Рано утром мы все выехали из аила в военкомат. Мы с Алиман на бричке Джайнака, а Касым с отцом на своих конях. То было время самых больших мобилизаций. Народу было еще много. Как глянула я на шоссейную дорогу — черным-черно, один конец в Большом ущелье, а другого не видно. Понаехало народу со всех поселков на конях, на быках. А в райцентре двинуться некуда от людей, от бричек. И детишки здесь, и старики, и старухи. И все возле своих толкутся, ни на шаг не отстают. Кто плачет, а кто уже и подвыпил. Но недаром говорится: народ — море, в нем есть глубины и мели. Так же и здесь, в этих гомонящих проводах на войну, были твердые, ясные джигиты, которые крепко держались, говорили к слову и даже веселили народ, пели и плясали под гармонь. Киргизские и русские песни сменяли друг друга, а «Катюшу» пели все. Вот тогда-то я и узнала эту песню.
Мобилизованные не вместились в широком дворе военкомата, их построили рядами посреди главной улицы села и стали выкликать каждого по фамилии и имени.
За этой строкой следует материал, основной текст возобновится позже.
-- ==== Sys2Proof/Proofs/MemoryIssue.lean ====
section
/-! SUPPORT. Which read and which write a pseudo-channel issues, and what that leaves (R203 to R205, R208). -/

namespace Sys2Proof.Machine

open Sys2Proof.Claims

/-! The first of a list that passes a test, in the order of places. -/

/-- The places of a list rise along it. -/
theorem pairwise_zipIdx {α : Type} (l : List α) : l.zipIdx.Pairwise fun x y => x.2 < y.2 := by
  have h := List.pairwise_lt_range' (s := 0) (n := l.length)
  rw [← List.zipIdx_map_snd, List.pairwise_map] at h
  exact h

/-- What is found of a list in order of places passes, and none before it does. -/
theorem of_find?_places {α : Type} {l : List (α × Nat)} {f : α × Nat → Bool} {x : α × Nat}
    (hl : l.Pairwise fun x y => x.2 < y.2) (h : l.find? f = some x) :
    x ∈ l ∧ f x = true ∧ ∀ y ∈ l, y.2 < x.2 → f y = false := by
  obtain ⟨hx, as, bs, rfl, has⟩ := List.find?_eq_some_iff_append.1 h
  refine ⟨by simp, hx, fun y hy hlt => ?_⟩
  obtain ⟨-, hbs, -⟩ := List.pairwise_append.1 hl
  rcases List.mem_append.1 hy with hy | hy
  · simpa using has y hy
  · rcases List.mem_cons.1 hy with rfl | hy
    · exact absurd hlt (Nat.lt_irrefl _)
    · exact absurd ((List.pairwise_cons.1 hbs).1 y hy) (Nat.lt_asymm hlt)

/-- The first of a list in order of places. -/
theorem of_head?_places {α : Type} {l : List (α × Nat)} {x : α × Nat} (hl : l.Pairwise fun x y => x.2 < y.2)
    (h : l.head? = some x) : x ∈ l ∧ ∀ y ∈ l, ¬ y.2 < x.2 := by
  obtain ⟨t, rfl⟩ := List.head?_eq_some_iff.1 h
  refine ⟨List.mem_cons_self, fun y hy hlt => ?_⟩
  rcases List.mem_cons.1 hy with rfl | hy
  · exact Nat.lt_irrefl _ hlt
  · exact Nat.lt_asymm hlt ((List.pairwise_cons.1 hl).1 y hy)

theorem le_foldl_max {α : Type} (f : α → Nat) (l : List α) (m : Nat) :
    m ≤ l.foldl (fun m x => max m (f x)) m ∧ ∀ x ∈ l, f x ≤ l.foldl (fun m x => max m (f x)) m := by
  induction l generalizing m with
  | nil => simp
  | cons y l ih =>
    obtain ⟨hm, hl⟩ := ih (max m (f y))
    rw [List.foldl_cons]
    refine ⟨by omega, fun x hx => ?_⟩
    rcases List.mem_cons.1 hx with rfl | hx
    · omega
    · exact hl x hx

/-! The read that is issued next (R203). -/

/-- The reads that wait on no write, with their places. -/
def Pc.candidates (p : Pc) : List (McRead × Nat) := p.reads.zipIdx.filter fun x => !x.1.waits

section
variable {p : Pc}

theorem Pc.mem_candidates {x : McRead × Nat} : x ∈ p.candidates ↔ p.reads[x.2]? = some x.1 ∧ x.1.waits = false := by
  rw [Pc.candidates, List.mem_filter, List.mem_zipIdx_iff_getElem?, Bool.not_eq_true']

theorem Pc.candidates_places : p.candidates.Pairwise fun x y => x.2 < y.2 := (pairwise_zipIdx _).filter _

theorem Pc.candidate_of_mem {r : McRead} (hr : r ∈ p.reads) (hwaits : r.waits = false) :
    ∃ j, (r, j) ∈ p.candidates := by
  obtain ⟨j, hj⟩ := List.mem_iff_getElem?.1 hr
  exact ⟨j, Pc.mem_candidates.2 ⟨hj, hwaits⟩⟩

theorem Pc.candidate_of_mem_take {r : McRead} {i : Nat} (hr : r ∈ p.reads.take i) (hwaits : r.waits = false) :
    ∃ j < i, (r, j) ∈ p.candidates := by
  obtain ⟨j, hj, hget⟩ := List.mem_take_iff_getElem.1 hr
  exact ⟨j, by omega, Pc.mem_candidates.2 ⟨by rw [← hget, List.getElem?_eq_getElem], hwaits⟩⟩

/-- Candidate `x` goes before the others: by its age, or by priority, open row and place. -/
def Pc.GoesFirst (p : Pc) (x : McRead × Nat) : Prop :=
  x ∈ p.candidates ∧ (x.1.passed < 32 → ∀ y ∈ p.candidates, y.1.passed < 32 ∧ y.1.prio.toNat ≤ x.1.prio.toNat ∧
    (y.1.prio = x.1.prio → (p.rowHit y.1.line = true → p.rowHit x.1.line = true) ∧
      (y.2 < x.2 → p.rowHit y.1.line = false ∧ p.rowHit x.1.line = true)))

theorem Pc.nextRead_goesFirst {i : Nat} (h : p.nextRead = some i) : ∃ x, x.2 = i ∧ p.GoesFirst x := by
  unfold Pc.nextRead at h
  change (match p.candidates.find? _ with | some x => _ | none => _) = _ at h
  split at h
  · rename_i x hold
    obtain ⟨hx, hage, -⟩ := of_find?_places Pc.candidates_places hold
    exact ⟨x, Option.some.inj h, hx, fun hyoung => absurd (of_decide_eq_true hage) (Nat.not_le.2 hyoung)⟩
  · rename_i hyoung
    extract_lets top c at h
    have hage : ∀ y ∈ p.candidates, y.1.passed < 32 := by simpa using List.find?_eq_none.1 hyoung
    have hle : ∀ y ∈ p.candidates, y.1.prio.toNat ≤ top := (le_foldl_max _ _ 0).2
    have hplaces : c.Pairwise fun x y => x.2 < y.2 := Pc.candidates_places.filter _
    have hmem : ∀ {y}, y ∈ c ↔ y ∈ p.candidates ∧ y.1.prio.toNat = top := by
      intro y
      rw [show c = p.candidates.filter _ from rfl, List.mem_filter, decide_eq_true_eq]
    split at h
    · rename_i x hopen
      obtain ⟨hx, hhit, hbefore⟩ := of_find?_places hplaces hopen
      obtain ⟨hcand, htop⟩ := hmem.1 hx
      refine ⟨x, Option.some.inj h, hcand, fun _ y hy => ⟨hage y hy, htop ▸ hle y hy, fun hprio => ⟨fun _ => hhit,
        fun hlt => ⟨hbefore y (hmem.2 ⟨hy, by rw [hprio, htop]⟩) hlt, hhit⟩⟩⟩⟩
    · rename_i hclosed
      obtain ⟨x, hhead, hi⟩ := Option.map_eq_some_iff.1 h
      obtain ⟨hx, hfirst⟩ := of_head?_places hplaces hhead
      obtain ⟨hcand, htop⟩ := hmem.1 hx
      refine ⟨x, hi, hcand, fun _ y hy => ⟨hage y hy, htop ▸ hle y hy, fun hprio => ?_⟩⟩
      have hy : y ∈ c := hmem.2 ⟨hy, by rw [hprio, htop]⟩
      exact ⟨fun hhit => absurd hhit (List.find?_eq_none.1 hclosed y hy), fun hlt => absurd hlt (hfirst y hy)⟩

/-- The read that goes next, by its place (R203). -/
theorem Pc.nextRead_chosen {i : Nat} {r : McRead} (h : p.nextRead = some i) (hr : p.reads[i]? = some r) :
    r.waits = false ∧
    (r.passed < 32 → (∀ x ∈ p.reads, x.waits = false → x.passed < 32 ∧ x.prio.toNat ≤ r.prio.toNat ∧
        (x.prio = r.prio → p.rowHit x.line = true → p.rowHit r.line = true)) ∧
      (∀ x ∈ p.reads.take i, x.waits = false → x.prio = r.prio →
        p.rowHit x.line = false ∧ p.rowHit r.line = true)) := by
  obtain ⟨⟨r', j⟩, rfl, hcand, hfirst⟩ := Pc.nextRead_goesFirst h
  obtain ⟨hget, hwaits⟩ := Pc.mem_candidates.1 hcand
  obtain rfl : r' = r := Option.some.inj (hget.symm.trans hr)
  refine ⟨hwaits, fun hyoung => ⟨fun x hx hfree => ?_, fun x hx hfree hprio => ?_⟩⟩
  · obtain ⟨k, hk⟩ := Pc.candidate_of_mem hx hfree
    obtain ⟨hage, hle, hrow⟩ := hfirst hyoung _ hk
    exact ⟨hage, hle, fun hprio => (hrow hprio).1⟩
  · obtain ⟨k, hlt, hk⟩ := Pc.candidate_of_mem_take hx hfree
    obtain ⟨-, -, hrow⟩ := hfirst hyoung _ hk
    exact (hrow hprio).2 hlt

/-- The reads before a place count a pass, and the one at the place leaves. -/
theorem eraseIdx_passed (l : List McRead) {i : Nat} (hi : i < l.length) :
    (l.zipIdx.map fun x => if x.2 < i then { x.1 with passed := x.1.passed + 1 } else x.1).eraseIdx i =
      (l.take i).map (fun x => { x with passed := x.passed + 1 }) ++ l.drop (i + 1) := by
  have hlen : ((l.take i).map fun x => ({ x with passed := x.passed + 1 } : McRead)).length = i := by simp; omega
  refine List.ext_getElem? fun j => ?_
  rw [List.getElem?_eraseIdx]
  by_cases hj : j < i
  · rw [if_pos hj, List.getElem?_append_left (by rwa [hlen])]
    cases hget : l[j]? <;> simp [hj, hget]
  · rw [if_neg hj, List.getElem?_append_right (by omega), hlen, List.getElem?_drop,
      show i + 1 + (j - i) = j + 1 by omega]
    cases hget : l[j + 1]? <;> simp [hget]
    omega

theorem Pc.issueRead_issues {i : Nat} {r : McRead} (hr : p.reads[i]? = some r) :
    (p.issueRead i).issued = p.issued ++ [r] ∧ (p.issueRead i).rowHit r.line = true ∧
      (p.issueRead i).reads =
        (p.reads.take i).map (fun x => { x with passed := x.passed + 1 }) ++ p.reads.drop (i + 1) ∧
      (p.issueRead i).writes = p.writes := by
  obtain ⟨hi, -⟩ := List.getElem?_eq_some_iff.1 hr
  unfold Pc.issueRead
  rw [hr]
  refine ⟨rfl, ?_, eraseIdx_passed _ hi, rfl⟩
  unfold Pc.rowHit Pc.openRow
  rw [SMap.get_set_self]
  exact beq_self_eq_true _

/-! The write that is issued next (R204, R205, R208). -/

/-- The writes that no older read of their line holds back, with their places. -/
def Pc.freeWrites (p : Pc) : List (McWrite × Nat) := p.writes.zipIdx.filter fun x => !p.olderRead x.1.line

theorem Pc.mem_freeWrites {x : McWrite × Nat} :
    x ∈ p.freeWrites ↔ p.writes[x.2]? = some x.1 ∧ p.olderRead x.1.line = false := by
  rw [Pc.freeWrites, List.mem_filter, List.mem_zipIdx_iff_getElem?, Bool.not_eq_true']

/-- A write goes where a read depends on it, in a drain, or while no read waits. -/
theorem Pc.nextWrite_free {i : Nat} (h : p.nextWrite = some i) : ∃ x ∈ p.freeWrites, x.2 = i ∧
    (x.1.dep = true ∨ p.drain = true ∨ (p.reads = [] ∧ ∀ y ∈ p.issued, y.scrub = true)) := by
  unfold Pc.nextWrite at h
  change (match p.freeWrites.find? _ with | some x => _ | none => _) = _ at h
  split at h
  · rename_i x hdep
    exact ⟨x, List.mem_of_find?_eq_some hdep, Option.some.inj h, .inl (by simpa using List.find?_some hdep)⟩
  · split at h
    · rename_i hmay
      have hmay : p.drain = true ∨ (p.reads = [] ∧ ∀ y ∈ p.issued, y.scrub = true) := by simpa using hmay
      change (match p.freeWrites.find? _ with | some x => _ | none => _) = _ at h
      split at h
      · rename_i x hopen
        exact ⟨x, List.mem_of_find?_eq_some hopen, Option.some.inj h, .inr hmay⟩
      · obtain ⟨x, hhead, hi⟩ := Option.map_eq_some_iff.1 h
        exact ⟨x, List.mem_of_mem_head? hhead, hi, .inr hmay⟩
    · contradiction

/-- The write that goes next: what lets it go, and the reads that it does not pass. -/
theorem Pc.nextWrite_chosen {i : Nat} {v : McWrite} (h : p.nextWrite = some i) (hv : p.writes[i]? = some v) :
    (v.dep = true ∨ p.drain = true ∨ (p.reads = [] ∧ ∀ x ∈ p.issued, x.scrub = true)) ∧
      ∀ x ∈ p.reads ++ p.issued, x.line = v.line → x.waits = true := by
  obtain ⟨⟨v', j⟩, hfree, rfl, hmay⟩ := Pc.nextWrite_free h
  obtain ⟨hget, holder⟩ := Pc.mem_freeWrites.1 hfree
  obtain rfl : v' = v := Option.some.inj (hget.symm.trans hv)
  refine ⟨hmay, fun x hx hline => ?_⟩
  have hnone := List.any_eq_false.1 holder x hx
  simpa [hline] using hnone

end

/-! A line of the stack written (R218). -/

theorem testBit_fullMask {j : Nat} (hj : j < 64) : fullMask.toNat / 2 ^ j % 2 = 1 := by
  have hbit : fullMask.toNat.testBit j = true := by
    rw [fullMask, BitVec.toNat_allOnes, Nat.testBit_two_pow_sub_one]
    exact decide_eq_true hj
  rwa [Nat.testBit_eq_decide_div_mod_eq, decide_eq_true_eq] at hbit

theorem State.byte_setMemLine (s : State) (line : Nat) (x : Line) (k : BitVec 64) (a : Nat) :
    (s.setMemLine line x k).byte a = SMap.get 0 (writeBytes s.mem 64 (64 * line) k.toNat x.toNat) a := rfl

/-- A whole line written gives each of its bytes and leaves the others. -/
theorem State.byte_setMemLine_full (s : State) (line : Nat) (x : Line) :
    (∀ j < 64, (s.setMemLine line x fullMask).byte (64 * line + j) = x.extractLsb' (8 * j) 8) ∧
      ∀ a, a < 64 * line ∨ 64 * line + 64 ≤ a → (s.setMemLine line x fullMask).byte a = s.byte a := by
  refine ⟨fun j hj => ?_, fun a ha => ?_⟩
  case refine_2 => rw [State.byte_setMemLine, writeBytes_get_outside 64 s.mem _ _ _ a ha, State.byte]
  rw [State.byte_setMemLine, writeBytes_get_inside 64 s.mem _ _ _ j hj, if_pos (testBit_fullMask hj)]
  apply BitVec.eq_of_toNat_eq
  rw [BitVec.toNat_ofNat, BitVec.extractLsb'_toNat, Nat.shiftRight_eq_div_pow, Nat.pow_mul]

/-- A line written to the stack: its bytes, zeros where it is poisoned, and its mark. -/
theorem State.stackWrite_line (s : State) (line : Nat) (x : Line) (pois : Bool) :
    (∀ j < 64, (s.stackWrite line x pois).byte (64 * line + j) = if pois then 0 else x.extractLsb' (8 * j) 8) ∧
    (∀ a, a < 64 * line ∨ 64 * line + 64 ≤ a → (s.stackWrite line x pois).byte a = s.byte a) ∧
    SMap.get false (s.stackWrite line x pois).poisLine line = pois := by
  obtain ⟨hin, hout⟩ := s.byte_setMemLine_full line (if pois then 0 else x)
  refine ⟨fun j hj => (hin j hj).trans ?_, hout, SMap.get_set_self ..⟩
  cases pois with
  | false => rfl
  | true => exact BitVec.extractLsb'_zero ..

/-- A line written to the stack changes memory and poison marks alone. -/
theorem State.stackWrite_apart (s : State) (line : Nat) (x : Line) (pois : Bool) :
    (s.stackWrite line x pois).mcs = s.mcs ∧ (s.stackWrite line x pois).homes = s.homes ∧
      (s.stackWrite line x pois).cp = s.cp ∧ (s.stackWrite line x pois).cores = s.cores ∧
      (s.stackWrite line x pois).net = s.net := ⟨rfl, rfl, rfl, rfl, rfl⟩

section
variable {s : State} {q : Quad} {pc : Fin 16} {i : Nat}

theorem exec_mcReadIssue (h : Serving s q) (hdrain : ((s.mc q).pc pc.val).drain = false)
    (hawake : ((s.mc q).pc pc.val).selfRef = false) (hnext : ((s.mc q).pc pc.val).nextRead = some i) :
    exec (.mcReadIssue q pc) s = .next (s.modPc q pc.val fun p => p.issueRead i) := by
  obtain ⟨hsr, hkeep⟩ := h
  show execMcReadIssue q pc s = _
  unfold execMcReadIssue
  dsimp only
  rw [hnext]
  exact if_neg (by simp [hdrain, hawake, hsr, hkeep])

theorem exec_mcWriteIssue (h : Serving s q) (hnext : ((s.mc q).pc pc.val).nextWrite = some i) :
    exec (.mcWriteIssue q pc) s = .next (s.issueWrite q pc.val i) := by
  obtain ⟨hsr, hkeep⟩ := h
  show execMcWriteIssue q pc s = _
  unfold execMcWriteIssue
  dsimp only
  rw [hnext]
  exact if_neg (by simp [hsr, hkeep])

/-- A write that is issued leaves its queue, and its line is in the stack. -/
theorem State.issueWrite_writes {v : McWrite} (hv : ((s.mc q).pc pc.val).writes[i]? = some v) :
    ∃ f : Pc → Pc, s.issueWrite q pc.val i = (s.stackWrite v.line v.data v.pois).modPc q pc.val f ∧
      ∀ p, (f p).writes = p.writes.eraseIdx i := by
  unfold State.issueWrite
  rw [hv]
  refine ⟨_, rfl, fun p => ?_⟩
  dsimp only
  rw [(Pc.rest_queues ..).2.2]

end

theorem issueResults : IssueResults := by
  refine ⟨fun q pc s i r => ?_, fun q pc s i v => ?_⟩
  · intro p hserve hdrain hawake hnext hr
    obtain ⟨hwaits, hfirst⟩ := Pc.nextRead_chosen hnext hr
    refine ⟨hwaits, hfirst, _, exec_mcReadIssue hserve hdrain hawake hnext, ?_⟩
    dsimp only
    rw [State.pc_modPc_self]
    obtain ⟨hissued, hrow, hreads, hwrites⟩ := p.issueRead_issues hr
    exact ⟨hissued, hrow, hreads, hwrites, State.modPc_mem .., State.modPc_cores .., State.modPc_net ..⟩
  · intro p hserve hnext hv
    obtain ⟨hmay, hpasses⟩ := Pc.nextWrite_chosen hnext hv
    obtain ⟨f, hissue, hqueue⟩ := State.issueWrite_writes (q := q) (pc := pc) hv
    obtain ⟨hmcs, -, -, hcores, hnet⟩ := s.stackWrite_apart v.line v.data v.pois
    obtain ⟨hin, hout, hpois⟩ := s.stackWrite_line v.line v.data v.pois
    refine ⟨hmay, hpasses, _, (exec_mcWriteIssue hserve hnext).trans (congrArg _ hissue), ?_,
      fun j hj => (State.modPc_byte ..).trans (hin j hj), fun a ha => (State.modPc_byte ..).trans (hout a ha), ?_,
      (State.modPc_cores ..).trans hcores, (State.modPc_net ..).trans hnet⟩
    · rw [State.pc_modPc_self, hqueue, State.mc_congr hmcs]
    · rw [State.modPc_poisLine, hpois]

end Sys2Proof.Machine
end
Народ сразу затих, затаил дыхание. Глянула я на тех, кто уходил на войну, — горячая волна подкатила к горлу. Все они были как на подбор — молодые, здоровые джигиты. Им бы только жить да жить, да работать. Каждый раз, когда выкликали кого-нибудь по списку, он отвечал «я» и бросал взгляд в нашу сторону. Я невольно вся вздрогнула, когда услышала: «Суванкулов Касым», и новая волна горячей боли застлала мне глаза. «Я», — ответил Касым. А Алиман крепко стиснула мою руку. «Мама», — прошептала она. Что ж я могла поделать, понимала я; трудно, страшно было ей расставаться, но кто может стоять в стороне от народа, да еще в лихие дни. Эх, Алиман моя, Алиман, и она понимала, что это нужда военная, нужда всей страны, но не знала я в жизни женщины, которая бы так любила своего мужа, как она.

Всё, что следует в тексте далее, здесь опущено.